His grip tightened. With his other hand, he pulled at his earlobe. “Ah, I wish I could! But I have my duties, and soon you will have yours. And your father has a long arm,”

“I hate him!”

“Do not! Hate only hurts the hater, not what—or who—is hated. I promise you, he will reap his own reward in time. The Valar see what goes on, and act when the time is right. Leave it to Them. He may still change for the good, or perform some good and important act that no one else can.

“Now, listen to me! You are the son of my heart, and I am proud of you. Were we in the North, even young as you are, you would be granted a Ranger’s star. Remember all that I have taught you, and always look for teachers wherever you are; you will find them in surprising places if you are open to seeing them. Befriend others. Know that you have it in you to do good and great things that will help others. And know this: we shall meet again, in another place. It will be a long time, lad, but we will see each other again. I promise it.”

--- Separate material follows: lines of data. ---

-- ==== Sys2Proof/Laws/State.lean ====
section
/-!
SUPPORT. One lemma per field per update of the state, true by `rfl`, so that no later proof unfolds a record update; and
the laws of the register accessors.
-/

namespace Sys2Proof.Machine

/-! ### setReg -/

@[simp] theorem State.setReg_n (s : State) (r : Reg) (w : Word) : (s.setReg r w).n = s.n := rfl
@[simp] theorem State.setReg_z (s : State) (r : Reg) (w : Word) : (s.setReg r w).z = s.z := rfl
@[simp] theorem State.setReg_c (s : State) (r : Reg) (w : Word) : (s.setReg r w).c = s.c := rfl
@[simp] theorem State.setReg_v (s : State) (r : Reg) (w : Word) : (s.setReg r w).v = s.v := rfl
@[simp] theorem State.setReg_i (s : State) (r : Reg) (w : Word) : (s.setReg r w).i = s.i := rfl
@[simp] theorem State.setReg_f (s : State) (r : Reg) (w : Word) : (s.setReg r w).f = s.f := rfl
@[simp] theorem State.setReg_t (s : State) (r : Reg) (w : Word) : (s.setReg r w).t = s.t := rfl
@[simp] theorem State.setReg_mode (s : State) (r : Reg) (w : Word) : (s.setReg r w).mode = s.mode := rfl
@[simp] theorem State.setReg_spsr (s : State) (r : Reg) (w : Word) : (s.setReg r w).spsr = s.spsr := rfl
@[simp] theorem State.setReg_shadow (s : State) (r : Reg) (w : Word) : (s.setReg r w).shadow = s.shadow := rfl
@[simp] theorem State.setReg_shadow8_12 (s : State) (r : Reg) (w : Word) : (s.setReg r w).shadow8_12 = s.shadow8_12 := rfl
@[simp] theorem State.setReg_cycles (s : State) (r : Reg) (w : Word) : (s.setReg r w).cycles = s.cycles := rfl
@[simp] theorem State.setReg_fetchNonSeq (s : State) (r : Reg) (w : Word) : (s.setReg r w).fetchNonSeq = s.fetchNonSeq := rfl
@[simp] theorem State.setReg_condPassed (s : State) (r : Reg) (w : Word) : (s.setReg r w).condPassed = s.condPassed := rfl
@[simp] theorem State.setReg_icacheArm (s : State) (r : Reg) (w : Word) : (s.setReg r w).icacheArm = s.icacheArm := rfl
@[simp] theorem State.setReg_icacheThumb (s : State) (r : Reg) (w : Word) : (s.setReg r w).icacheThumb = s.icacheThumb := rfl
@[simp] theorem State.setReg_mem (s : State) (r : Reg) (w : Word) : (s.setReg r w).mem = s.mem := rfl
@[simp] theorem State.setReg_log (s : State) (r : Reg) (w : Word) : (s.setReg r w).log = s.log := rfl

/-! ### setPc -/

@[simp] theorem State.setPc_n (s : State) (w : Word) : (s.setPc w).n = s.n := rfl
@[simp] theorem State.setPc_z (s : State) (w : Word) : (s.setPc w).z = s.z := rfl
@[simp] theorem State.setPc_c (s : State) (w : Word) : (s.setPc w).c = s.c := rfl
@[simp] theorem State.setPc_v (s : State) (w : Word) : (s.setPc w).v = s.v := rfl
@[simp] theorem State.setPc_i (s : State) (w : Word) : (s.setPc w).i = s.i := rfl
@[simp] theorem State.setPc_f (s : State) (w : Word) : (s.setPc w).f = s.f := rfl
@[simp] theorem State.setPc_t (s : State) (w : Word) : (s.setPc w).t = s.t := rfl
@[simp] theorem State.setPc_mode (s : State) (w : Word) : (s.setPc w).mode = s.mode := rfl
@[simp] theorem State.setPc_spsr (s : State) (w : Word) : (s.setPc w).spsr = s.spsr := rfl
@[simp] theorem State.setPc_shadow (s : State) (w : Word) : (s.setPc w).shadow = s.shadow := rfl
@[simp] theorem State.setPc_shadow8_12 (s : State) (w : Word) : (s.setPc w).shadow8_12 = s.shadow8_12 := rfl
@[simp] theorem State.setPc_cycles (s : State) (w : Word) : (s.setPc w).cycles = s.cycles := rfl
@[simp] theorem State.setPc_fetchNonSeq (s : State) (w : Word) : (s.setPc w).fetchNonSeq = s.fetchNonSeq := rfl
@[simp] theorem State.setPc_condPassed (s : State) (w : Word) : (s.setPc w).condPassed = s.condPassed := rfl
@[simp] theorem State.setPc_icacheArm (s : State) (w : Word) : (s.setPc w).icacheArm = s.icacheArm := rfl
@[simp] theorem State.setPc_icacheThumb (s : State) (w : Word) : (s.setPc w).icacheThumb = s.icacheThumb := rfl
@[simp] theorem State.setPc_mem (s : State) (w : Word) : (s.setPc w).mem = s.mem := rfl
@[simp] theorem State.setPc_log (s : State) (w : Word) : (s.setPc w).log = s.log := rfl

/-! ### fetchCost -/

@[simp] theorem State.fetchCost_x (s : State) : s.fetchCost.x = s.x := rfl
@[simp] theorem State.fetchCost_n (s : State) : s.fetchCost.n = s.n := rfl
@[simp] theorem State.fetchCost_z (s : State) : s.fetchCost.z = s.z := rfl
@[simp] theorem State.fetchCost_c (s : State) : s.fetchCost.c = s.c := rfl
@[simp] theorem State.fetchCost_v (s : State) : s.fetchCost.v = s.v := rfl
@[simp] theorem State.fetchCost_i (s : State) : s.fetchCost.i = s.i := rfl
@[simp] theorem State.fetchCost_f (s : State) : s.fetchCost.f = s.f := rfl
@[simp] theorem State.fetchCost_t (s : State) : s.fetchCost.t = s.t := rfl
@[simp] theorem State.fetchCost_mode (s : State) : s.fetchCost.mode = s.mode := rfl
@[simp] theorem State.fetchCost_spsr (s : State) : s.fetchCost.spsr = s.spsr := rfl
@[simp] theorem State.fetchCost_shadow (s : State) : s.fetchCost.shadow = s.shadow := rfl
@[simp] theorem State.fetchCost_shadow8_12 (s : State) : s.fetchCost.shadow8_12 = s.shadow8_12 := rfl
@[simp] theorem State.fetchCost_fetchNonSeq (s : State) :
    s.fetchCost.fetchNonSeq = false := rfl
@[simp] theorem State.fetchCost_condPassed (s : State) : s.fetchCost.condPassed = s.condPassed := rfl
@[simp] theorem State.fetchCost_icacheArm (s : State) : s.fetchCost.icacheArm = s.icacheArm := rfl
@[simp] theorem State.fetchCost_icacheThumb (s : State) : s.fetchCost.icacheThumb = s.icacheThumb := rfl
@[simp] theorem State.fetchCost_mem (s : State) : s.fetchCost.mem = s.mem := rfl
@[simp] theorem State.fetchCost_log (s : State) : s.fetchCost.log = s.log := rfl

I had believed the absolute certainty in his voice and eyes, wiped my face, and nodded. “I won’t forget,” I had promised as well.

“See that you don’t,” he said huskily. “Eru Creator and the Valar blesss, guard and guide thee, son of my heart. Farewell until our next meeting.” Again, a hug, and then he was striding away, one hand already moving up to pull at that ear as he disappeared.

Now I searched his face intently. “Blackbird?”

He threw back his head and laughed exultantly before he pulled me into a rough embrace. “I told you he’d know me!” he cried joyously.

I was grinning, hugging him and thumping his back, then stood slightly away, my unbandaged hand on his arm. “Alta, this is the father of my heart, one of my earliest mentors when I was a boy. He brought flowers for my mother’s grave, the day before I was sent to the army, the last day of my childhood.” I was unashamed of the tears of joy on my face. This was a fine day, whatever happened!

She smiled and curtseyed deeply. “I am honoured, Adar Quincel.”

“And I am happy to know my new foster-daughter; I know he has chosen wisely.”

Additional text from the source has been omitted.